The ultimate 3 weeks of the CLARITY battle will probably be determined by Senate ground mechanics, White Home ethics negotiations, and seven particular person Democratic calculations, none of which a chief authorized officer controls. What a chief authorized officer controls, litigation posture in opposition to the SEC, is exactly the entrance that went quiet. On the battlefield the place Grewal fought, the warfare actually is over. On the battlefield the place it continues, he was all the time a supporting actor.
What Coinbase is turning into with out him
The corporate Grewal leaves behind is intentionally outgrowing the class he defended. Over the previous yr Coinbase has launched inventory and ETF buying and selling for all US customers on a 24/5 schedule, partnered with Yahoo Finance to pipe analysis site visitors into trades, agreed to amass The Clearing Firm to construct regulated prediction markets, rolled out perpetual-style futures by means of its CFTC-regulated derivatives arm, secured a UK funding companies authorization so as to add equities and derivatives for British customers, and pushed deeper into stablecoin infrastructure with customized stablecoin issuance for companies. Administration now describes the objective because the all the pieces change, one venue for crypto, equities, derivatives, and prediction markets.
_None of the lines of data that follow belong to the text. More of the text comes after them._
-- ==== Sys2Proof/Machine/Ctl.lean ====
section
/-! DEFINITION. The control page operations of chapter 17, and of MTX: cores, watchdog, boot port, PCIe function, fuses,
debug lock, doorbells and GPIO (R393 to R424). -/

namespace Sys2Proof.Machine

/-! ## Cores (R393, R400, R420) -/

/-- The debug lock is open: DBG_LOCK is not set, or the unlock procedure has passed (R416). -/
def State.debugOpen (s : State) : Bool :=
  !s.bit pgFuse (Off.fuseWORD + 4 * 28) 0 || s.fld pgSys Off.sysDBG_STAT 1 0 == 1

/-- What the test access port is used for (R416). -/
inductive TapUse
  | bypass | idcode | unlock | scan | other
  deriving DecidableEq, Repr

/-- A use of the test access port that the locks leave enabled: with DBG_LOCK set and not unlocked, BYPASS, IDCODE and the
unlock registers; with TEST_LOCK set, no boundary scan (R416). -/
def State.tapAllowed (s : State) : TapUse → Bool
  | .bypass | .idcode | .unlock => true
  | .scan => s.debugOpen && !s.bit pgFuse (Off.fuseWORD + 4 * 28) 1
  | .other => s.debugOpen

/-- A core is reset: the lock of its sequence is released, and its reservation and what was held back of it are lost
(R384, R389). -/
def State.dropCore (n : Nat) (s : State) : State :=
  let m := s.mtx
  let s := if m.lock.any (fun l => l.2.1 == n) then
      { s.setRg pgMtx Off.mtxSTAT 0 with mtx := { m with lock := none } } else s
  { s with mtx := { s.mtx with
      resv0 := if n = 0 then none else s.mtx.resv0
      resv1 := if n = 1 then none else s.mtx.resv1
      held := s.mtx.held.filter (fun h => h.1 != n) } }

/-- A write of CPUn.CTL: RUN = 1 releases the core at RESET_VEC, RUN = 0 holds it in reset (R393). -/
def State.cpuCtl (n v : Nat) (s : State) : State :=
  let s := s.putReg (pgCpu + n) Off.cpuCTL v
  if bitN v 0 then s else s.dropCore n

/-- HALTED: HALT_REQ acts on a running core only while debug is unlocked (R420). -/
def State.cpuHalted (s : State) (n : Nat) : Bool :=
  s.bit (pgCpu + n) Off.cpuCTL 0 && s.bit (pgCpu + n) Off.cpuCTL 1 && s.debugOpen

/-- STAT: WFI is the program's own doing, a free value while the core runs (log entry 4). -/
def State.cpuStat (s : State) (n : Nat) : Nat × State :=
  if !s.bit (pgCpu + n) Off.cpuCTL 0 then (0, s)
  else if s.cpuHalted n then (4, s)
  else let r := s.fresh; (1 + 2 * (r.1.toNat % 2), r.2)

/-- The lowest page whose line is asserted and enabled for core n (R400). -/
def State.claim (s : State) (n : Nat) : Nat :=
  match allPages.find? (fun p => s.line p && s.bit (pgCpu + n) (Off.cpuIE + 4 * (p / 32)) (p % 32)) with
  | some p => p + 2 ^ 31
  | none => 0
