/-! ## Schedules -/

/-- LOAD.GO starts a load of the named source and invalidates bank B, and is refused with code 1 while a load runs or
a SWAP is pending (R129, R131); ABORT ends a running load as REFUSED with code 19, and otherwise changes nothing;
INVAL_B empties bank B where no load runs and no SWAP is pending (R146). A write of RATE with a reserved code, or
while an engine is armed or in the signal plane, is refused: it completes with a normal response and leaves RATE; any
other write takes effect (R146, R499). -/
def Obligations.LoaderAndRateWrites : Prop :=
  (
    ∀ (s : State) (mid : Nat), s.admits pgSched Off.schedLOAD → s.admits pgSched Off.schedCTL →
      (s.loading = false → s.hoistBit 0 = false →
        ∃ t, exec (.loadGo mid) s = .next t ∧ t.loadState = 1 ∧ t.sched.b.valid = false
          ∧ t.sched.src = s.rg pgSched Off.schedSRC_LO + 2 ^ 32 * s.fld pgSched Off.schedSRC_HI 7 0
          ∧ t.sched.srcLen = s.rg pgSched Off.schedSRC_LEN ∧ t.mem = s.mem ∧ t.eng = s.eng)
      ∧ ((s.loading = true ∨ s.hoistBit 0 = true) →
        ∃ t, exec (.loadGo mid) s = .next t ∧ t.rg pgSched Off.schedLOAD_CODE = 1 ∧ t.loadState = s.loadState
          ∧ t.sched = s.sched ∧ t.mem = s.mem ∧ t.eng = s.eng)
      ∧ (s.loading = true →
        ∃ t, exec (.loadAbort mid) s = .next t ∧ t.loadState = 5 ∧ t.rg pgSched Off.schedLOAD_CODE = 19
          ∧ t.sched.b.valid = false ∧ t.mem = s.mem ∧ t.eng = s.eng)
      ∧ (s.loading = false → exec (.loadAbort mid) s = .next s.ok)
      ∧ (s.loading = false → s.hoistBit 0 = false →
        ∃ t, exec (.invalB mid) s = .next t ∧ t.loadState = 0 ∧ t.sched.b.valid = false
          ∧ t.bit pgRtr Off.rtrSTAT 2 = false ∧ t.mem = s.mem ∧ t.eng = s.eng)
  )
  ∧ (
    ∀ (s : State) (v mid : Nat), s.admits pgSched Off.schedRATE → v < 64 →
      ((6 ≤ bitsN v 2 0 ∨ 6 ≤ bitsN v 5 3 ∨ s.anyActive = true) →
        ∃ t, exec (.schedRateWrite v mid) s = .next t ∧ t.rg pgSched Off.schedRATE = s.rg pgSched Off.schedRATE
          ∧ t.resp = { err := false, data := [] } ∧ t.mem = s.mem ∧ t.eng = s.eng)
      ∧ (bitsN v 2 0 < 6 → bitsN v 5 3 < 6 → s.anyActive = false →
        ∃ t, exec (.schedRateWrite v mid) s = .next t ∧ t.rg pgSched Off.schedRATE = v
          ∧ t.resp = { err := false, data := [] } ∧ t.mem = s.mem ∧ t.eng = s.eng))
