-- ==== Sys2Proof/Tests/Slice0.lean ====
section
/-! SUPPORT. Tests on small states: ill-formed commands that the check refuses, and for every statement with hypotheses
a state and operands that meet them. -/

namespace Sys2Proof.Tests

set_option Elab.async false

open Sys2Proof.Machine

/-- A state with registers set (page, offset, value), from the reset state. -/
def mk (rs : List (Nat × Nat × Nat)) : State := rs.foldl (fun s r => s.setRg r.1 r.2.1 r.2.2) State.reset

/-- A running unit: mode RUN, every domain powered. -/
def mkRun (rs : List (Nat × Nat × Nat)) : State :=
  mk ((pgPwr, Off.pwrMODE, 1) :: (pgPwr, Off.pwrDOMAINS, 0x7FF) :: rs)

/-- The next state of an outcome. -/
def nx (o : Host.Outcome State Fault Refusal) : State :=
  match o with
  | .next t => t
  | _ => State.reset

/-- A decidable reading of the premise of the instruction statements. -/
def atWord (s : State) (i : EngInstr) : Bool :=
  s.canStep (s.engine 3) && decide ((s.engine 3).pc < 12288) && s.fetchMark 3 == 0
    && decEng ((s.engine 3).instr (s.engine 3).pc) == some i

/-- Without SAT, truncating. -/
def h0 : Hd := ⟨false, .trunc⟩

/-- No bus read and no write. -/
def pOff : PFields := ⟨false, .off, .off, .off⟩

/-! ## Ill-formed commands -/

theorem test_wf_ok : (Instr.registerWrite 3 0x100 4 7 2 {}).wf = true ∧ (Instr.lr 0 0x10000).wf = true
    ∧ (Instr.beatDeadline 1).wf = true := by decide

theorem test_wf_word : (Instr.registerWrite 3 0x100 4 0x100000000 2 {}).wf = false
    ∧ (Instr.supplyReading 0 0x100000000).wf = false := by decide

theorem test_wf_master : (Instr.captureRelease 3 0 256).wf = false := by decide

theorem test_wf_size : (Instr.registerWrite 3 0x100 0 7 2 {}).wf = false
    ∧ (Instr.defaultTargetAccess 0 2 true false 0).wf = false := by decide

theorem test_wf_addr : (Instr.lr 0 0x10000000000).wf = false ∧ (Instr.sc 0 0x10000000000 1).wf = false := by decide

theorem test_wf_upsets : (Instr.beatBarrier [(0, 3)]).wf = false := by decide

theorem test_wf_beat : (Instr.beatDeadline 0).wf = false ∧ (Instr.beatDeadline 16).wf = false
    ∧ (Instr.endBeat 0 [] ⟨2 ^ 32, 0, false, []⟩).wf = false := by decide

theorem test_wf_offset : (Instr.engineWindowWrite 0 0x100000 [] 2).wf = false ∧ (Instr.dphyDelayWrite 4096 0 2).wf = false
    ∧ (Instr.tsetWrite 4096 0 2).wf = false ∧ (Instr.softSwitchTimeout 16384).wf = false := by decide

theorem test_wf_request : (Instr.dramRequest [⟨256, 0, false, 0x80000000, 4, [], 0, false⟩] false 0 []).wf = false := by decide

theorem test_wf_strap : (Instr.pinReset ⟨4, false, [], []⟩).wf = false ∧ (Instr.twbWakeMatch 128).wf = false := by decide

theorem test_w_idle : (mkRun []).pending = [] ∧ (mkRun []).mode ≠ 4 ∧ (mkRun []).ptp.step = none ∧ (mk [(pgPwr, Off.pwrMODE, 4)]).mode = 4 := by
  decide +kernel

/-- A unit with a captured error of page AVS, two flags set there and one enabled. -/
def sHead : State :=
  mkRun [(pgAvs, Off.headINT_RAW, 3), (pgAvs, Off.headINT_EN, 1), (pgAvs, Off.headERR_CLASS, 2),
    (pgAvs, Off.headERR_ADDR_LO, 5), (pgPcie, Off.pcieMSIX + 16 * 3 + 12, 0)]

/-- Vector 3 masked with its pending bit set. -/
def sMasked : State := mkRun [(pgAvs, Off.headINT_RAW, 1), (pgAvs, Off.headINT_EN, 1), (pgPcie, Off.pciePBA, 8)]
That technique quietly reframes the authorized threat profile. An all the pieces change solutions to the SEC, the CFTC, the OCC, state regulators, and international authorities concurrently, but it surely solutions to them as a standard, licensed monetary establishment, not as a defendant arguing about what a token is. The stakes of token classification shrink because the income combine diversifies away from spot crypto buying and selling. In that world, the highest-value authorized work is licensing, integration, and regulatory relationship administration, which is the portfolio VanGrack and Abraham now break up.
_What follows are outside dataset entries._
-- ==== Sys2Proof/Machine/Catalog.lean ====
section
/-!
DEFINITION. The object dictionary as the object tables state it: for every object its subindexes, type, access code,
apply class, reset default, persistence and the range its own table row gives (spec/13_management_dictionary.md R412
to R418 and the object tables of every chapter).
-/

namespace Sys2Proof.Machine

/-- Access codes of Table 13-8. -/
inductive Acc where
  | ro | rw | rws | wo | rc
  deriving DecidableEq, Repr

/-- Apply classes of R47; `none` for objects nobody writes. -/
inductive Apply where
  | none | live | epoch | quiesce
  deriving DecidableEq, Repr

/-- The check a written value must pass on its own (R56): a range, a range or one further value, the bits that may be
set, a signed range, a FID that is no unused code (or 0xFFFF), or a rule of its own in the chapter. -/
inductive Rng where
  | any
  | range (lo hi : Nat)
  | rangeOr (lo hi v : Nat)
  | mask (m : Nat)
  | signed (bound : Nat)
  | fid
  | own
  deriving DecidableEq, Repr

/-- One row of an object table. -/
structure ObjRow where
  idx : Nat
  lo : Nat
  hi : Nat
  /-- type code of Table 13-7 -/
  typ : Nat
  /-- value bytes; 0 for TABLE and IMAGE -/
  len : Nat
  acc : Acc
  app : Apply
  /-- reset default as one big-endian number -/
  dflt : Nat
  stored : Bool
  /-- member of the keep set -/
  keep : Bool
  rng : Rng
  /-- TABLE: elements, type code and bytes of one element -/
  elem : Option (Nat × Nat × Nat)
  deriving DecidableEq, Repr

/-- The row with the given columns. -/
def row (idx lo hi typ len : Nat) (acc : Acc) (app : Apply) (dflt : Nat) (stored keep : Bool) (rng : Rng)
    (elem : Option (Nat × Nat × Nat)) : ObjRow :=
  { idx, lo, hi, typ, len, acc, app, dflt, stored, keep, rng, elem }

/-- Object rows, part 1. -/
def catalog1 : List ObjRow := [
  row 0x2010 1 16 2 1 .rws .epoch 0 true false (.range 0 1) (.none),  -- NET_PORT_BIND
  row 0x2011 1 16 2 1 .ro .none 0 false false (.any) (.none),  -- NET_PORT_BIND_EFFECTIVE
  row 0x2410 1 8 2 1 .rws .epoch 0 true false (.range 0 1) (.none),  -- WV_LINK_BIND
  row 0x2411 1 8 2 1 .ro .none 0 false false (.any) (.none),  -- WV_LINK_BIND_EFFECTIVE
  row 0x3010 1 1 2 1 .rws .epoch 0 true false (.range 0 1) (.none),  -- HST_PORT_BIND_HA
  row 0x3010 2 2 2 1 .rws .epoch 1 true false (.range 0 1) (.none),  -- HST_PORT_BIND_HB
  row 0x7010 1 1 2 1 .rw .quiesce 0 true false (.range 0 1) (.none),  -- MEM_APP_MODE
  row 0x7010 2 2 2 1 .rw .quiesce 6 true false (.range 2 16) (.none),  -- MEM_RESERVE_GIB
  row 0x7010 3 3 5 8 .ro .none 0 false false (.any) (.none),  -- MEM_APP_SIZE
  row 0x7011 1 1 5 8 .rc .none 0 false false (.any) (.none),  -- MEM_MIRROR_FIX
  row 0x7012 1 2 5 8 .ro .none 0 false false (.any) (.none),  -- MEM_RESERVE_USED
  row 0x7010 4 4 5 8 .rw .quiesce 68719476736 true false (.own) (.none),  -- CORE_RESET_VECTOR
  row 0x7010 5 5 2 1 .rw .live 0 false false (.range 0 1) (.none),  -- CORE_RUN
  row 0x7010 6 6 3 2 .rw .live 3000 true false (.range 800 3000) (.none),  -- CORE_FREQ_MAX_MHZ
  row 0x7020 0 0 13 0 .wo .live 0 false false (.any) (.none),  -- CORE_LOAD
  row 0x2000 1 2 2 1 .rw .quiesce 3 true false (.range 0 3) (.none),  -- NET_PORT_MODE
  row 0x2001 1 16 1 1 .rw .live 1 true false (.range 0 1) (.none),  -- NET_PORT_ENABLE
  row 0x2002 1 16 1 1 .rw .live 0 true false (.range 0 1) (.none),  -- NET_PORT_AN
  row 0x2003 1 16 1 1 .rw .live 1 true false (.range 0 1) (.none),  -- NET_PORT_LPI
  row 0x2004 1 16 2 1 .ro .none 0 false false (.any) (.none),  -- NET_LINK_STATE
  row 0x2005 1 16 5 8 .rc .none 0 false false (.any) (.none),  -- NET_LINK_DOWNS
  row 0x1200 1 1 4 4 .ro .none 0 false false (.any) (.none),  -- EPOCH_CURRENT
  row 0x1200 2 2 4 4 .ro .none 0 false false (.any) (.none),  -- EPOCH_OLDEST_LIVE
  row 0x1200 3 3 2 1 .ro .none 0 false false (.any) (.none),  -- EPOCH_LIVE_COUNT
  row 0x1200 4 4 4 4 .ro .none 1 false false (.any) (.none),  -- EPOCH_OPEN
  row 0x1200 5 5 2 1 .ro .none 0 false false (.any) (.none),  -- EPOCH_COMMIT_STATE
  row 0x1200 6 6 2 1 .wo .live 0 false false (.range 1 1) (.none),  -- EPOCH_DISCARD
  row 0x1200 7 7 2 1 .ro .none 0 false false (.any) (.none),  -- EPOCH_LAST_STATUS
  row 0x1200 8 8 4 4 .ro .none 0 false false (.any) (.none),  -- EPOCH_REJECT_INDEX
  row 0x1200 9 9 3 2 .ro .none 0 false false (.any) (.none),  -- EPOCH_STAGED_COUNT
  row 0x1200 10 10 4 4 .ro .none 0 false false (.any) (.none),  -- EPOCH_STAGED_BYTES
  row 0x1200 11 11 8 8 .ro .none 0 false false (.any) (.none),  -- EPOCH_SWITCHED_AT
  row 0x1201 1 1 5 8 .rc .none 0 false false (.any) (.none),  -- EPOCH_COMMITS
  row 0x1201 2 2 5 8 .rc .none 0 false false (.any) (.none),  -- EPOCH_COMMITS_QUEUED
  row 0x1201 3 3 5 8 .rc .none 0 false false (.any) (.none),  -- EPOCH_STAGE_DISCARDS
  row 0x1201 4 4 5 8 .rc .none 0 false false (.any) (.none),  -- EPOCH_STAGE_FULL
  row 0x1201 5 5 5 8 .rc .none 0 false false (.any) (.none),  -- EPOCH_JOURNAL_FULL
  row 0x1201 6 6 5 8 .rc .none 0 false false (.any) (.none),  -- EPOCH_STALE_OPS
  row 0x1201 7 7 5 8 .rc .none 0 false false (.any) (.none),  -- EPOCH_RETIRE_MAX_NS
  row 0x1210 1 1 4 4 .rw .live 0 false false (.any) (.none)  -- EPOCH_AT_ID
  ]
The stablecoin enterprise exhibits the identical migration from fight to competitors. Coinbase’s economics lean closely on its USDC association with Circle, and the reside threats there are business and regulatory-technical: the OCC’s February stablecoin rule extending the GENIUS Act yield ban to associates, financial institution foyer stress on stablecoin yield that crypto.information has lined as a $6 trillion standoff, and the market share battle through which, as crypto.information reported, USDC has been beating Tether the place buying and selling quantity really lives. None of that’s litigation. All of it’s the subsequent common counsel’s downside.
The dangers Coinbase is accepting
A good accounting has to call what the corporate offers up, as a result of a transition this clear nonetheless carries prices.
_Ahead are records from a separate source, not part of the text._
-- ==== Sys2Proof/Machine/Cmd.lean ====
section
/-!
DEFINITION. The frame that every command's meaning stands in: time passes, then the command acts where its condition
holds; where it does not, the command is a question that finds nothing to do (log entry 2).
-/

namespace Sys2Proof.Machine

/-- The outcome of a command. -/
abbrev Out := Host.Outcome State Fault Refusal

/-- Firmware runs (VIGIL or later): the dictionary, the ports and the datapath's clocks are there. -/
def State.alive (s : State) : Bool := s.pwr.rails == .run

/-- The datapath carries traffic: every mode but VIGIL and DORMANT (R425, Table 14-5). -/
def State.traffic (s : State) : Bool := s.alive && s.mode.mode != .vigil && s.mode.mode != .dormant

/-- A command: after dt ns, `act` happens where `cond` holds. -/
def cmd (dt : Nat) (s : State) (cond : State → Bool) (act : State → State) : Out :=
  let t := s.tick dt
  .next (if cond t then act t else t)

/-- MODE_POWER_STEP changes; entries are counted (R436). -/
def State.setStep (s : State) (n : Nat) : State :=
  (({ s with mode := { s.mode with step := n } }).latch Obj.MODE_POWER_STEP n).bump (Obj.PWR_STEP_ENTRIES + n)

/-- Activity: the device leaves step 1 or 2, and idleness begins anew (R437, R438). -/
def State.stir (s : State) : State :=
  let t := { s with pwr := { s.pwr with busyAt := s.clock } }
  if t.mode.step == 1 || t.mode.step == 2 then t.setStep 0 else t

/-- A command that is activity of the datapath or of a host. -/
def work (dt : Nat) (s : State) (cond : State → Bool) (act : State → State) : Out :=
  cmd dt s cond fun t => act t.stir

end Sys2Proof.Machine
end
The primary is institutional reminiscence in a disaster. Abraham has been at Coinbase for greater than 5 years and, in Grewal’s phrases, fought within the trenches on the corporate’s most vital authorized battles, so this isn’t a chilly begin. However the particular muscle Grewal constructed, the willingness to sue a federal company, to litigate discovery in opposition to a regulator, to take a public place and take up the retaliation threat, is a temperament as a lot as a talent set.
Firms have a tendency to rent for the warfare they only fought or the peace they count on. If the political surroundings flips after the 2026 midterms, or after 2028, and a future SEC revives the enforcement playbook in opposition to a Coinbase that now touches equities, derivatives, prediction markets, and banking-adjacent custody, the floor space for a hostile regulator is bigger than it was in 2023, and the wartime commander will probably be at a startup.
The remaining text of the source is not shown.